Code Monkey home page Code Monkey logo

online-realtime-action-recognition-based-on-openpose's Introduction

Online-Realtime-Action-Recognition-based-on-OpenPose

A skeleton-based real-time online action recognition project, classifying and recognizing base on framewise joints, which can be used for safety monitoring.. (The code comments are partly descibed in chinese)


Introduction

The pipline of this work is:

  • Realtime pose estimation by OpenPose;
  • Online human tracking for multi-people scenario by DeepSort algorithm;
  • Action recognition with DNN for each person based on single framewise joints detected from Openpose.

Dependencies

  • python >= 3.5
  • Opencv >= 3.4.1
  • sklearn
  • tensorflow & keras
  • numpy & scipy
  • pathlib

Required Installation

  • NVIDIA graphic card driver
  • CUDA toolkit (need to match the version of the driver)
  • CUDNN (need to match the version of the CUDA)
  • $ pip3 install tensorflow-gpu
  • $ git clone https://github.com/zonghan0904/Online-Realtime-Action-Recognition-based-on-OpenPose.git
  • Follow the installation instructions on README

Usage

  • Download the openpose VGG tf-model with command line ./download.sh(/Pose/graph_models/VGG_origin) or fork here, and place it under the corresponding folder; VGG_origin: training with the VGG net, as same as the CMU providing caffemodel, more accurate but slower, mobilenet_thin: training with the Mobilenet, much smaller than the origin VGG, faster but less accurate.
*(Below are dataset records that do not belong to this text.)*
-- ==== Sys2Proof/Machine/Captures.lean ====
section
/-! DEFINITION. How a capture ends (R21 to R23) and the visit table's decisions when one completes (R53 to R58). -/

namespace Sys2Proof.Machine
open Sys2Proof

/-- The capture record removed: the run of its timeout ends (R23, log 51). -/
def dropCapture (d : Deck) (s : State) : State :=
  s.modDeck d fun u =>
    { u with capture := none, captureLate := lateAfter u.capture.isSome (s.waiting (.captureTimeout d)) u.captureLate }

/-- A capture in flight on a deck ends FAILED, its event raised by `raise`: its record is removed and the ending is handed to
the sequencer, the lane report, the route unit and the ports; the visit stays as it was (R23). Without a capture there is no
effect (R22). -/
def endCaptureBy (raise : EventKind → Lane → State → State) (l : Lane) (r : CaptureReason) (s : State) : State :=
  match (s.deck l).capture with
  | none => s
  | some _ =>
    let s := dropCapture l s
    let s := captureFailed l s
    let s := s.modReport l fun x => { x with lastCapture := .failed r }
    let s := raise .captureFailed l s
    raiseLaneOffice .capture l s

/-- A capture in flight ends FAILED, its visit staying the head (R20, R21, R25). -/
def endCapture (l : Lane) (r : CaptureReason) (s : State) : State := endCaptureBy raiseAt l r s

/-- A capture in flight ends FAILED because its visit is about to leave the queue (R22); none starts again at the lane before
it has left (R52, log 28). -/
def endCaptureLeaving (l : Lane) (r : CaptureReason) (s : State) : State := endCaptureBy raiseLeaving l r s

/-! ### Decisions -/

/-- The hand-out of a decision by the visit's new state (R58): the lane sequencer, the event, the lane report, the notice. -/
def handOut (l : Lane) (n : Nat) (s : State) : State :=
  match findVisit s n with
  | none => s
  | some v =>
    let told : Decision := if v.state = .firstWeighed then .pass else .hold
    let s := s.modReport l fun r => { r with lastDecision := told }
    let s := handHead l false s
    let s :=
      match v.state with
      | .refused =>
        (raiseAt .visitRefused l s).modReport l fun r => { r with lastReason := v.reason }
      | .disputed =>
        (raiseAt .visitDisputed l s).modReport l fun r => { r with lastReason := some .negativeNet }
      | _ => s
    raiseLaneOffice .decision l s

/-- A refused visit (R53 to R55). -/
def refuse (n : Nat) (r : Reason) (s : State) : State :=
  modVisit n (fun v => { v with state := .refused, reason := some r }) s

/-- A disputed visit (R53, R57). -/
def dispute (n : Nat) (s : State) : State :=
  modVisit n (fun v => { v with state := .disputed, reason := some .negativeNet }) s

/-- A ticket requested for a visit, which becomes AWAITING_TICKET (R59). -/
def awaitTicket (n : Nat) (s : State) : State :=
  requestTicket n (modVisit n (fun v => { v with state := .awaitingTicket }) s)

/-- The entry checks of a delivery with the hold they place, then `pass` (R56, R81). -/
def checkAndHold (v : Visit) (reserve : Nat) (pass : State → State) (s : State) : State :=
  match entryChecks s v.account v.category reserve with
  | some r => refuse v.number r s
  | none =>
    pass (modVisit v.number (fun v => { v with reserve := reserve })
      (modBothRows v.account v.category (Amounts.hold reserve) s))

/-- The reserve a two-pass delivery is tested with: the declared payload or the category's default, at most the Max of the
first weight's deck (R54). The weighing is done with the stored record (R19). -/
def twoPassReserve (s : State) (v : Visit) (d : Deck) : Nat :=
  let wanted :=
    if 0 < v.payload then v.payload
    else match Table.find s.allow.categories v.category with
      | none => 0
      | some c => c.reserve
  min wanted (s.cal.stored.get d).max

/-- The two-pass path (R54). -/
def twoPass (v : Visit) (d : Deck) (s : State) : State :=
  checkAndHold v (twoPassReserve s v d)
    (modVisit v.number fun v => { v with state := .firstWeighed }) s

/-- A stored tare is used (R53). -/
def useStoredTare (v : Visit) (w : CapturedWeight) (tare : Nat) (manual : Bool) (s : State) : State :=
  let net : Int := w.weight - tare
  let s := modVisit v.number (fun v =>
    { v with tareSource := .stored, storedTare := some tare, manualTare := manual, net := some net }) s
  if net < 0 then dispute v.number s
  else checkAndHold v net.toNat (awaitTicket v.number) s

/-- The first capture of an ANNOUNCED DELIVERY (R53, R54, R69). -/
def firstDelivery (v : Visit) (w : CapturedWeight) (s : State) : State :=
  if ((findAccount s v.account).map (·.storedTareAllowed)) = some true then
    match tareLookup v.vehicle s with
    | (some (tare, manual), s') => useStoredTare v w tare manual s'
    | (none, s') => twoPass v w.deck s'
  else twoPass v w.deck s

/-- The first capture of an ANNOUNCED COLLECTION (R55). -/
def firstCollection (v : Visit) (s : State) : State :=
  if ((findAccount s v.account).map (·.status)) = some .active then
    modVisit v.number (fun v => { v with state := .firstWeighed }) s
  else refuse v.number .accountSuspended s

/-- The first capture of an ANNOUNCED visit (R53 to R55). -/
def firstCapture (v : Visit) (w : CapturedWeight) (s : State) : State :=
  let s := modVisit v.number (fun v => { v with first := some w }) s
  match v.kind with
  | .delivery => firstDelivery v w s
  | .collection => firstCollection v s

/-- The net of two weights (R57). -/
def netOf (k : VisitKind) (first second : Int) : Int :=
  match k with
  | .delivery => first - second
  | .collection => second - first

/-- The second capture of an ATTACHED visit (R57). -/
def secondCapture (v : Visit) (w : CapturedWeight) (s : State) : State :=
  match v.first with
  | none => s
  | some f =>
    let net := netOf v.kind f.weight w.weight
    let changed := v.calChanged || decide (s.cal.audit ≠ f.audit)
    let s := modVisit v.number (fun v =>
      { v with second := some w, tareSource := .weighed, net := some net, calChanged := changed }) s
    if net < 0 then dispute v.number s else awaitTicket v.number s

/-- The visit table's decision for the visit a completed capture names, and its hand-out (R53 to R58). -/
def decideVisit (l : Lane) (n : Nat) (w : CapturedWeight) (s : State) : State :=
  match findVisit s n with
  | none => s
  | some v =>
    match v.state with
    | .announced => handOut l n (firstCapture v w s)
    | .attached => handOut l n (secondCapture v w s)
    | _ => s

/-- The captured weight record the deck forms (R19). -/
def capturedWeight (s : State) (d : Deck) : CapturedWeight :=
  { weight := (s.deck d).gross, deck := d, time := nowStamp s, audit := s.cal.audit }

/-- The conditions of completion (R19). -/
def completes (s : State) (d : Deck) : Bool :=
  let u := s.deck d
  let e : Int := (s.cal.stored.get d).e
  decide (u.phase = DeckPhase.active) && u.stable && !u.overload && !u.underload && decide (u.gross ≥ 20 * e) && u.occupied
    && !(s.lane d).sensors.beam1Broken && !(s.lane d).sensors.beam2Broken

/-- A capture in flight completes (R19, R23): the visit table decides and hands its decision out, the sequencer goes on as the
decision says, then the lane report, the event and the notices. That the decision's own event and notice DECISION come before
CAPTURE_DONE and notice CAPTURE is the model's choice, since R23 gives its recipients no order (log 8). -/
def completeCapture (d : Deck) (s : State) : State :=
  match (s.deck d).capture with
  | none => s
  | some c =>
    let w := capturedWeight s d
    let s := dropCapture d s
    let s := decideVisit d c.visit w s
    let s := s.modReport d fun x => { x with lastCapture := .done }
    let s := raiseAt .captureDone d s
    raiseLaneOffice .capture d s

end Sys2Proof.Machine
end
However, Please attention that the Action Dataset in this repo is collected along with the VGG model running.

For WebCam

  • python save_video.py, it will start the webcam and save the video.
  • python collect_data.py, it will start the webcam and generate the joints data (training data) per frame as a txt file. (you can choose to test video with command python collect_data.py --video=test.mp4)
  • python test_webcam.py, it will start the webcam and classify actions. (you can choose to test video with command python test_webcam.py --video=test.mp4)

For AE450

  • python test_AE450.py, it will start AE450 and classify actions.

Training with own dataset

  • prepare data(actions) by running collect_data.py, the origin data will be saved as a .txt.
  • transforming the .txt to .csv, you can use EXCEL to do this.
  • do the training with the traing.py in Action/training/, remember to change the action_enum and output-layer of model.

檢核項目

※因為Human3.6m資料集需要至Human3.6M註冊審核才能下載,因為審核至今仍未通過,因此訓練與驗證皆使用自製資料集進行,之前的進度報告已有提過

  • 輸出資料種類包含:

    • 坐著
    • 揮手
    • 跌倒
    • 其他(無分類)
  • 驗收靜態 100 frame 姿態辨識

    • 坐著 sit
      • frame 72 判斷成 others
      • frame 73~74 判斷成 fall_down
      • 準確性: 97%
    • 揮手 wave
      • frame 21~23 判斷成 others
      • frame 37~38 判斷成 others
      • frame 55 判斷成 others
      • 準確性: 92%
    • 跌倒 fall_down
      • frame 23 判斷成 sit
      • frame 26 判斷成 sit
      • frame 63 判斷成 wave
      • frame 74 判斷成 wave
      • frame 89 判斷成 sit
      • 準確性: 95%
    • 其他(無分類) others
      • 準確性: 100%
    • 輸出資料頻率可參考影片右上角,平均頻率有高於10Hz

Documents

For AE450

Subscribe

  • ROS Topic of raw image: /camera0/color/image_raw
  • ROS Topic of depth image: /camera0/aligned_depth_to_color/image_raw (the default height and default width of the depth image are not the same as raw image, ==need to be aligned== with roslaunch realsense2_camera rs_camera.launch align_depth:=true)

Publish

  • ROS Topic of results image: /ae450/image/color
  • ROS Topic of ROI: /ae450/image/roi (set x_offset=pixel_x, set y_offset=pixel_y, set heigh=depth)

How to Train?

  1. 根據需要辨識的動作種類拍攝影片,如下圖所示,假設需要辨識4種分類,那麼至少需要拍攝4種分類的影片,每種動作分類的影片最好符合下列條件:

    • 單一被拍攝者,出現多重被拍攝者會影響到後續訓練資料集的蒐集
    • 背景盡量較單純,避免OpenPose錯誤偵測到joint而影響到後續訓練資料集的蒐集
    • 被拍攝者應盡量平均出現在影像的各個位置或不同角度

  2. 執行 python collect_data.py --video={動作類別}.mp4 可以生成被拍攝者在影片中所有執行該類別動作時的joint data,而該joint data會以與影片同名字的txt形式產生

  3. empty_data.csv作為樣板複製一份ncrl_data_reduced.csv,將所有的txt檔改檔名成csv檔並將內容依序複製貼上到ncrl_data_reduced.csv上的A欄至AJ欄,並在AK欄填上該動作類別的數字代號,該代號是自己定義。(坐著的影片類別為0,揮手的影片類別為1,跌倒的影片類別為2,其他的影片類別為3),除此之外,請刪除row和row之間的空白的部份,此部份是因為OpenPose在當下frame未偵測出joint data造成的,可使用圖表的filter功能刪除

  4. 若各個csv檔的AL欄後的欄位有值出現,那是因為OpenPose在當下frame若偵測出多個人或是誤判偵測出多個人,則會產生不只一組joint data,請不要複製到ncrl_data_reduced.csv (只有ncrl_data_reduced.csv的A欄至AK欄會有值,其他欄位不能有值)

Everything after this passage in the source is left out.